Phillips contributed an overview of the history of the Ozark Back to the Land movement and a selection of the research materials he accessed through the University of Arkansas Libraries. In addition to the many oral histories and private collections Phillips collected over the course of his project, Phillips relied on archival and print sources in Special Collections for valuable primary material. This research guide is intended to facilitate future study of the complex historical topic of post-World War II America and Arkansas.
During the end of the 1960s and the early 1970s, a wave of nearly one million people throughout the country left urbanized areas for rural settings intent on establishing themselves as “back-to-the-landers.” While many of these people moved to the Northeast or the West, which had long been centers of counter-cultural movements, a significant number of these intrepid young people left for the Arkansas Ozarks. There is no easy picture of the movement, but we can build a composite image of those that came to the Ozarks. It is almost impossible to state how many back-to-the-landers moved to Arkansas between 1968 and 1982. Rough estimates suggest that somewhere between two and six thousand people participated in the movement. Nearly all of the back-to-the-landers (BTL) who moved to the region were in their early to mid-twenties.
On the whole, the BTL folks were well educated. Over 70% had completed undergraduate degrees. Although some had already, many would later also obtain graduate degrees. Approximately 85 to 90% of the respondents came (or returned) from urban areas like New Orleans or Chicago, with a few from Fayetteville or Little Rock heading to the hills.
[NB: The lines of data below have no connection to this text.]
/-- 60_exceptions R241, R242: a CMD write, legal or not, whose command reports a code changes nothing but CMD, STATUS.ERR
and LASTERR; one that succeeds leaves ERR as it was. -/
def Obligations.FailingCommandOnlyReports : Prop :=
  ∀ (s t : State) (c : Word), nextWrites s 0x0C c → step s = .next t →
    (t.lastErr ≠ .ok → t = { s with pos := s.pos + 1, cmd := c, err := true, lastErr := t.lastErr }) ∧
    (t.lastErr = .ok → t.err = s.err)

/-- 10_state R34: no command writes an operand register or CMD (nor anything on the host's side); only the host's write
of that register and a reset change it. -/
def Obligations.OperandRegistersKept : Prop :=
  (∀ (i : Instr) (s t : State), exec i s = .next t →
    t.cmd = s.cmd ∧ t.srca = s.srca ∧ t.srcb = s.srcb ∧ t.dst = s.dst ∧ t.dst2 = s.dst2 ∧ t.len = s.len ∧
    t.shift = s.shift ∧ t.arg = s.arg ∧ t.platform = s.platform ∧ t.inputs = s.inputs ∧ t.pos = s.pos ∧
    t.readData = s.readData ∧ t.freeCount = s.freeCount) ∧
  ∀ s t : State, step s = .next t → ¬hostResets s →
    (t.cmd ≠ s.cmd → nextWrites s 0x0C t.cmd) ∧ (t.srca ≠ s.srca → nextWrites s 0x10 t.srca) ∧
    (t.srcb ≠ s.srcb → nextWrites s 0x14 t.srcb) ∧ (t.dst ≠ s.dst → nextWrites s 0x18 t.dst) ∧
    (t.dst2 ≠ s.dst2 → nextWrites s 0x1C t.dst2) ∧ (t.len ≠ s.len → nextWrites s 0x20 t.len) ∧
    (t.shift ≠ s.shift → nextWrites s 0x24 t.shift) ∧ (t.arg ≠ s.arg → nextWrites s 0x28 t.arg)

/-- 10_state R30: only a successful VSUM or VIT.DECODE, and a reset, writes RES0 and RES1; a host write does not. -/
def Obligations.ResultRegistersOnlyBySumAndDecode : Prop :=
  ∀ s t : State, step s = .next t → ¬hostResets s → (t.res0 ≠ s.res0 ∨ t.res1 ≠ s.res1) →
    t.lastErr = .ok ∧ ∃ c i, nextWrites s 0x0C c ∧ decode c = .ok i ∧
      (i = .vsumI16 ∨ i = .vsumI32 ∨ i = .vsumC16 ∨ i = .vsumC32 ∨ i = .vitDecode)

/-- 10_state R31, 43_viterbi R210: only a successful command of family VD, and a reset, changes the Viterbi context; no
other step does, a host write of VFRAME, VCONS or VRATE among them. -/
def Obligations.ContextOnlyByViterbi : Prop :=
  ∀ s t : State, step s = .next t → ¬hostResets s → t.ctx ≠ s.ctx →
    t.lastErr = .ok ∧ ∃ c i, nextWrites s 0x0C c ∧ decode c = .ok i ∧ (i = .vitInit ∨ i = .vitInitsig ∨ i = .vitDecode)

/-- 60_exceptions R240, the column "raised by": a legal command reports OK or one of its own codes. -/
def Obligations.ReportedCodes : Prop :=
  ∀ (i : Instr) (s t : State), exec i s = .next t → t.lastErr = .ok ∨ t.lastErr ∈ mayReport i

/-- 60_exceptions R246: ERR and LASTERR never affect a command: with any other values before it, it ends alike, in ERR
as it was, or 1 after a failure. -/
def Obligations.ErrNeverBlocks : Prop :=
  ∀ (i : Instr) (s t : State) (e : Bool) (c : ErrCode), exec i s = .next t →
    exec i { s with err := e, lastErr := c } = .next { t with err := if t.lastErr = .ok then e else true }
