-- ==== Sys2Proof/Laws/PerInstr.lean ====
section
/-! SUPPORT. The per-instruction family RoundTrip: the decoder reads a command's own word as that command. -/

/-- The decoder reads the command's CMD word as the command (30_encoding R82, R85). -/
def Sys2Proof.Laws.RoundTrip.Statement (i : Sys2Proof.Instr) : Prop :=
  Sys2Proof.decode (Sys2Proof.encode i) = .ok i

namespace Sys2Proof.Laws.RoundTrip

theorem vaddI16 : Statement .vaddI16 := by unfold Statement; decide
theorem vaddI32 : Statement .vaddI32 := by unfold Statement; decide
theorem vaddC16 : Statement .vaddC16 := by unfold Statement; decide
theorem vaddC32 : Statement .vaddC32 := by unfold Statement; decide
theorem vsubI16 : Statement .vsubI16 := by unfold Statement; decide
theorem vsubI32 : Statement .vsubI32 := by unfold Statement; decide
theorem vsubC16 : Statement .vsubC16 := by unfold Statement; decide
theorem vsubC32 : Statement .vsubC32 := by unfold Statement; decide
theorem vmulC16 : Statement .vmulC16 := by unfold Statement; decide
theorem vmulC32 : Statement .vmulC32 := by unfold Statement; decide
theorem vcmulC16 : Statement .vcmulC16 := by unfold Statement; decide
theorem vcmulC32 : Statement .vcmulC32 := by unfold Statement; decide
theorem vcmulwC16 : Statement .vcmulwC16 := by unfold Statement; decide
theorem vsumI16 : Statement .vsumI16 := by unfold Statement; decide
theorem vsumI32 : Statement .vsumI32 := by unfold Statement; decide
theorem vsumC16 : Statement .vsumC16 := by unfold Statement; decide
theorem vsumC32 : Statement .vsumC32 := by unfold Statement; decide
theorem vhaddI32 : Statement .vhaddI32 := by unfold Statement; decide
theorem vhaddC16 : Statement .vhaddC16 := by unfold Statement; decide
theorem vshlI16 : Statement .vshlI16 := by unfold Statement; decide
theorem vshlI32 : Statement .vshlI32 := by unfold Statement; decide
theorem vshlC16 : Statement .vshlC16 := by unfold Statement; decide
theorem vshlC32 : Statement .vshlC32 := by unfold Statement; decide
theorem vshrI16 : Statement .vshrI16 := by unfold Statement; decide
theorem vshrI32 : Statement .vshrI32 := by unfold Statement; decide
theorem vshrC16 : Statement .vshrC16 := by unfold Statement; decide
theorem vshrC32 : Statement .vshrC32 := by unfold Statement; decide
theorem vpackC16 : Statement .vpackC16 := by unfold Statement; decide
theorem vcastC8 : Statement .vcastC8 := by unfold Statement; decide
theorem vand : Statement .vand := by unfold Statement; decide
theorem vor : Statement .vor := by unfold Statement; decide
theorem vxor : Statement .vxor := by unfold Statement; decide
theorem vandn : Statement .vandn := by unfold Statement; decide
theorem vand8 : Statement .vand8 := by unfold Statement; decide
theorem vor8 : Statement .vor8 := by unfold Statement; decide
theorem vxor8 : Statement .vxor8 := by unfold Statement; decide
theorem vandn8 : Statement .vandn8 := by unfold Statement; decide
theorem fftC16 : Statement .fftC16 := by unfold Statement; decide
theorem ifftC16 : Statement .ifftC16 := by unfold Statement; decide
theorem vitInit : Statement .vitInit := by unfold Statement; decide
theorem vitInitsig : Statement .vitInitsig := by unfold Statement; decide
theorem vitDecode : Statement .vitDecode := by unfold Statement; decide

end Sys2Proof.Laws.RoundTrip
end

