/-- L2.3, with LEN = 0, which is ignored. -/
theorem test_vhadd_i32 :
    outBytes 16 (exec .vhaddI32 (small 0 0 [0xFF, 0xFF, 0xFF, 0x7F, 0x01, 0x00, 0x00, 0x00, 0x00, 0x00, 0x00, 0x00, 0x00, 0x00, 0x00, 0x00] [])) =
      some [0x00, 0x00, 0x00, 0x80, 0x00, 0x00, 0x00, 0x80, 0x00, 0x00, 0x00, 0x80, 0x00, 0x00, 0x00, 0x80] := by decide

/-- L2.3, with LEN = 0. -/
theorem test_vhadd_c16 :
    outBytes 16 (exec .vhaddC16 (small 0 0 [0x01, 0x00, 0xFF, 0xFF, 0x02, 0x00, 0xFE, 0xFF, 0x03, 0x00, 0xFD, 0xFF, 0x04, 0x00, 0xFC, 0xFF] [])) =
      some [0x0A, 0x00, 0xF6, 0xFF, 0x0A, 0x00, 0xF6, 0xFF, 0x0A, 0x00, 0xF6, 0xFF, 0x0A, 0x00, 0xF6, 0xFF] := by decide

/-- L2.4, k = 1. -/
theorem test_vshl_i16 :
    outBytes 8 (exec .vshlI16 (small 4 1 [0x01, 0x00, 0x01, 0x40, 0xFB, 0xFF, 0xFF, 0x7F] [])) =
      some [0x02, 0x00, 0x02, 0x80, 0xF6, 0xFF, 0xFE, 0xFF] := by decide

/-- L2.4: SHIFT is unsigned: 0xFFFFFFFF shifts everything out. -/
theorem test_vshl_i16_max : outBytes 2 (exec .vshlI16 (small 1 0xFFFFFFFF [0xFF, 0xFF] [])) = some [0, 0] := by decide

/-- L2.4. -/
theorem test_vshl_i32 :
    outBytes 4 (exec .vshlI32 (small 1 8 [0x78, 0x56, 0x34, 0x12] [])) =
      some [0x00, 0x78, 0x56, 0x34] := by decide

/-- L2.4. -/
theorem test_vshl_c16 :
    outBytes 4 (exec .vshlC16 (small 1 1 [0x01, 0x40, 0xFF, 0xFF] [])) =
      some [0x02, 0x80, 0xFE, 0xFF] := by decide

/-- R124, corner case. -/
theorem test_vshl_c32 :
    outBytes 8 (exec .vshlC32 (small 1 1 [0x00, 0x00, 0x00, 0x40, 0xFF, 0xFF, 0xFF, 0xFF] [])) =
      some [0x00, 0x00, 0x00, 0x80, 0xFE, 0xFF, 0xFF, 0xFF] := by decide

/-- L2.4, k = 3: floors. -/
theorem test_vshr_i16 :
    outBytes 6 (exec .vshrI16 (small 3 3 [0xFB, 0xFF, 0x64, 0x00, 0x9C, 0xFF] [])) =
      some [0xFF, 0xFF, 0x0C, 0x00, 0xF3, 0xFF] := by decide

/-- L2.4: SHIFT is unsigned: 0xFFFFFFFF leaves only the sign. -/
theorem test_vshr_i16_max :
    outBytes 4 (exec .vshrI16 (small 2 0xFFFFFFFF [0xFF, 0x7F, 0x00, 0x80] [])) = some [0, 0, 0xFF, 0xFF] := by decide

/-- L2.4. -/
theorem test_vshr_i32 :
    outBytes 4 (exec .vshrI32 (small 1 8 [0x88, 0xA9, 0xCB, 0xED] [])) =
      some [0xA9, 0xCB, 0xED, 0xFF] := by decide

/-- L2.4. -/
theorem test_vshr_c16 :
    outBytes 4 (exec .vshrC16 (small 1 3 [0x64, 0x00, 0x9C, 0xFF] [])) =
      some [0x0C, 0x00, 0xF3, 0xFF] := by decide

/-- R128, example. -/
theorem test_vshr_c32 :
    outBytes 8 (exec .vshrC32 (small 1 16 [0x00, 0xE4, 0x0B, 0x54, 0xFF, 0xFF, 0xFF, 0xFF] [])) =
      some [0x0B, 0x54, 0x00, 0x00, 0xFF, 0xFF, 0xFF, 0xFF] := by decide

/-- L1.6, saturates. -/
theorem test_vpack_c16 :
    outBytes 8 (exec .vpackC16 (small 4 0 [0xC8, 0x00, 0x38, 0xFF, 0x7F, 0xFF, 0x80, 0x00, 0xFF, 0x7F, 0x00, 0x80, 0x05, 0x00, 0xFB, 0xFF] [])) =
      some [0x7F, 0x80, 0x80, 0x7F, 0x7F, 0x80, 0x05, 0xFB] := by decide

/-- L2.5: pack in place, from the snapshot. -/
theorem test_vpack_in_place :
    outBytes 8 (exec .vpackC16 { small 2 0 [] [] with
      srca := 0x1200, mem := bytesAt 0x1200 [0x03, 0x00, 0x04, 0x00, 0xC8, 0x00, 0x38, 0xFF] }) =
      some [0x03, 0x04, 0x7F, 0x80, 0xC8, 0x00, 0x38, 0xFF] := by decide

/-- L2.5: overlapping cast, as a memmove. -/
theorem test_vcast_overlap :
    outBytes 3 (exec .vcastC8 { small 1 0 [] [] with srca := 0x1200, dst := 0x1201, mem := bytesAt 0x1200 [0x11, 0x22, 0x33] }) =
      some [0x11, 0x11, 0x22] := by decide
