-- ==== Sys2Proof/Proofs/State.lean ====
section
/-! PROOFS. The register block and what a step may change (10_state). -/

namespace Sys2Proof.Machine

/-! ## The offset of an access -/

theorem insideBlock_iff (base addr : Nat) : insideBlock base addr = true ↔ base ≤ addr ∧ addr < base + 256 := by
  simp only [insideBlock, Bool.and_eq_true, decide_eq_true_iff]

theorem sizeIsWord_iff (size : AccessSize) : sizeIsWord size = true ↔ size = .word := beq_iff_eq

theorem wordAligned_iff (base addr : Nat) : wordAligned base addr = true ↔ (addr - base) % 4 = 0 := beq_iff_eq

/-- The accesses that the spec has a step for are the aligned 32-bit ones inside the block (10_state R33). -/
theorem blockOffset_eq_ok_iff {base addr off : Nat} {size : AccessSize} :
    blockOffset base addr size = .ok off ↔ addr = base + off ∧ size = .word ∧ off < 256 ∧ off % 4 = 0 := by
  have hchecks : blockOffset base addr size = .ok off ↔
      insideBlock base addr = true ∧ sizeIsWord size = true ∧ wordAligned base addr = true ∧ addr - base = off := by
    unfold blockOffset
    split_ifs with hin hsize halign <;> simp_all
  rw [hchecks, insideBlock_iff, sizeIsWord_iff, wordAligned_iff]
  constructor
  · rintro ⟨⟨hlo, hhi⟩, hsize, halign, rfl⟩
    exact ⟨by omega, hsize, by omega, halign⟩
  · rintro ⟨rfl, hsize, hlt, halign⟩
    exact ⟨by omega, hsize, by omega, by omega⟩

theorem blockOffset_word {base off : Nat} (hlt : off < 256) (halign : off % 4 = 0) :
    blockOffset base (base + off) .word = .ok off :=
  blockOffset_eq_ok_iff.2 ⟨rfl, rfl, hlt, halign⟩

/-- A narrow access is reported as such, and a 32-bit one that is misaligned as that (10_state R33; log 14). -/
theorem blockOffset_undefined {base off : Nat} {size : AccessSize} (hoff : off < 256)
    (h : size ≠ .word ∨ off % 4 ≠ 0) :
    blockOffset base (base + off) size = .error .subWordAccess ∨
      blockOffset base (base + off) size = .error .misalignedAccess := by
  have hin : insideBlock base (base + off) = true := (insideBlock_iff _ _).2 ⟨by omega, by omega⟩
  by_cases hs : size = .word
  · have halign : off % 4 ≠ 0 := h.resolve_left (not_not_intro hs)
    exact .inr (by simp [blockOffset, hin, hs, sizeIsWord, wordAligned, halign])
  · exact .inl (by simp [blockOffset, hin, hs, sizeIsWord])

/-! ## One step, by the next input -/

theorem step_of_nextInput {s : State} {a : Input} (h : nextInput s = some a) : step s = perform a (advance s) := by
  simp [step, h]

@[simp] theorem readReg_advance (s : State) (off : Nat) : readReg (advance s) off = readReg s off := rfl

theorem step_of_nextReads {s : State} {off : Nat} (hlt : off < 256) (hal : off % 4 = 0) (h : nextReads s off) :
    step s = .next (returnToHost (advance s) (readReg s off)) := by
  have hb : blockOffset s.platform.base (256 * s.platform.basePage + off) .word = .ok off := blockOffset_word hlt hal
  simp [step_of_nextInput h, perform, hb]

theorem step_of_nextWrites {s : State} {off : Nat} {v : Word} (hlt : off < 256) (hal : off % 4 = 0)
    (hcmd : off ≠ cmdOffset) (h : nextWrites s off v) : step s = .next (writeReg (advance s) off v) := by
  have hb : blockOffset s.platform.base (256 * s.platform.basePage + off) .word = .ok off := blockOffset_word hlt hal
  simp [step_of_nextInput h, perform, hb, hcmd]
What drew all these people to the region, a place often typified by the hillbilly image? People like Edd Jeffords, a returnee to the state, sometime member of the BTL movement, and founder of the Ozark Institute, argued that better roads, industry relocation, college and school growth, and development of retiree communities have all helped bring people to rural areas. These things worked alongside longstanding urban concerns about crime, pollution, and crowding to draw people to Arkansas. These factors were easily seen by potential in-migrants in population density—even by 1980, population per mile in Arkansas was 43.9 people, much lower than the national average of 64 people per mile. These things, plus land prices, were significant motivators for many in the back to the land community. Indeed, many moved to the Ozarks in the 1970s simply because prices were so favorable; one could purchase nearly ninety acres with a year-round spring for less than $20,000 (although often BTL groups did not purchase such land). In general, this impulse to move was founded on a discomfit with prevailing society. A desire to create a just world with meaningful human contact pervaded the Ozark BTL movement.
The legacy of the BTL movement is still felt throughout the region. Those still on the land and those who would come off the land have helped to create lasting change—a deep revolution. Indeed, a uniting factor across the BTL community was the desire to create a true, lasting revolution, beginning at the individual level and spiraling outward into society at large. As a result, the community has served to inspire a new generation of back-to-the-landers in Arkansas, many of which have learned from the mistakes of their predecessors and are focused on sustainable strategies for rural development, small farm economies, and community education programs. Although this new generation of pioneers is attempting to head into homesteading with their eyes wide open, they are no less enthusiastic about ideas of social change starting in the community, which they, like the generation of the 1970s, identify as the key for lasting revolution.
Jared Phillips, Ph.D.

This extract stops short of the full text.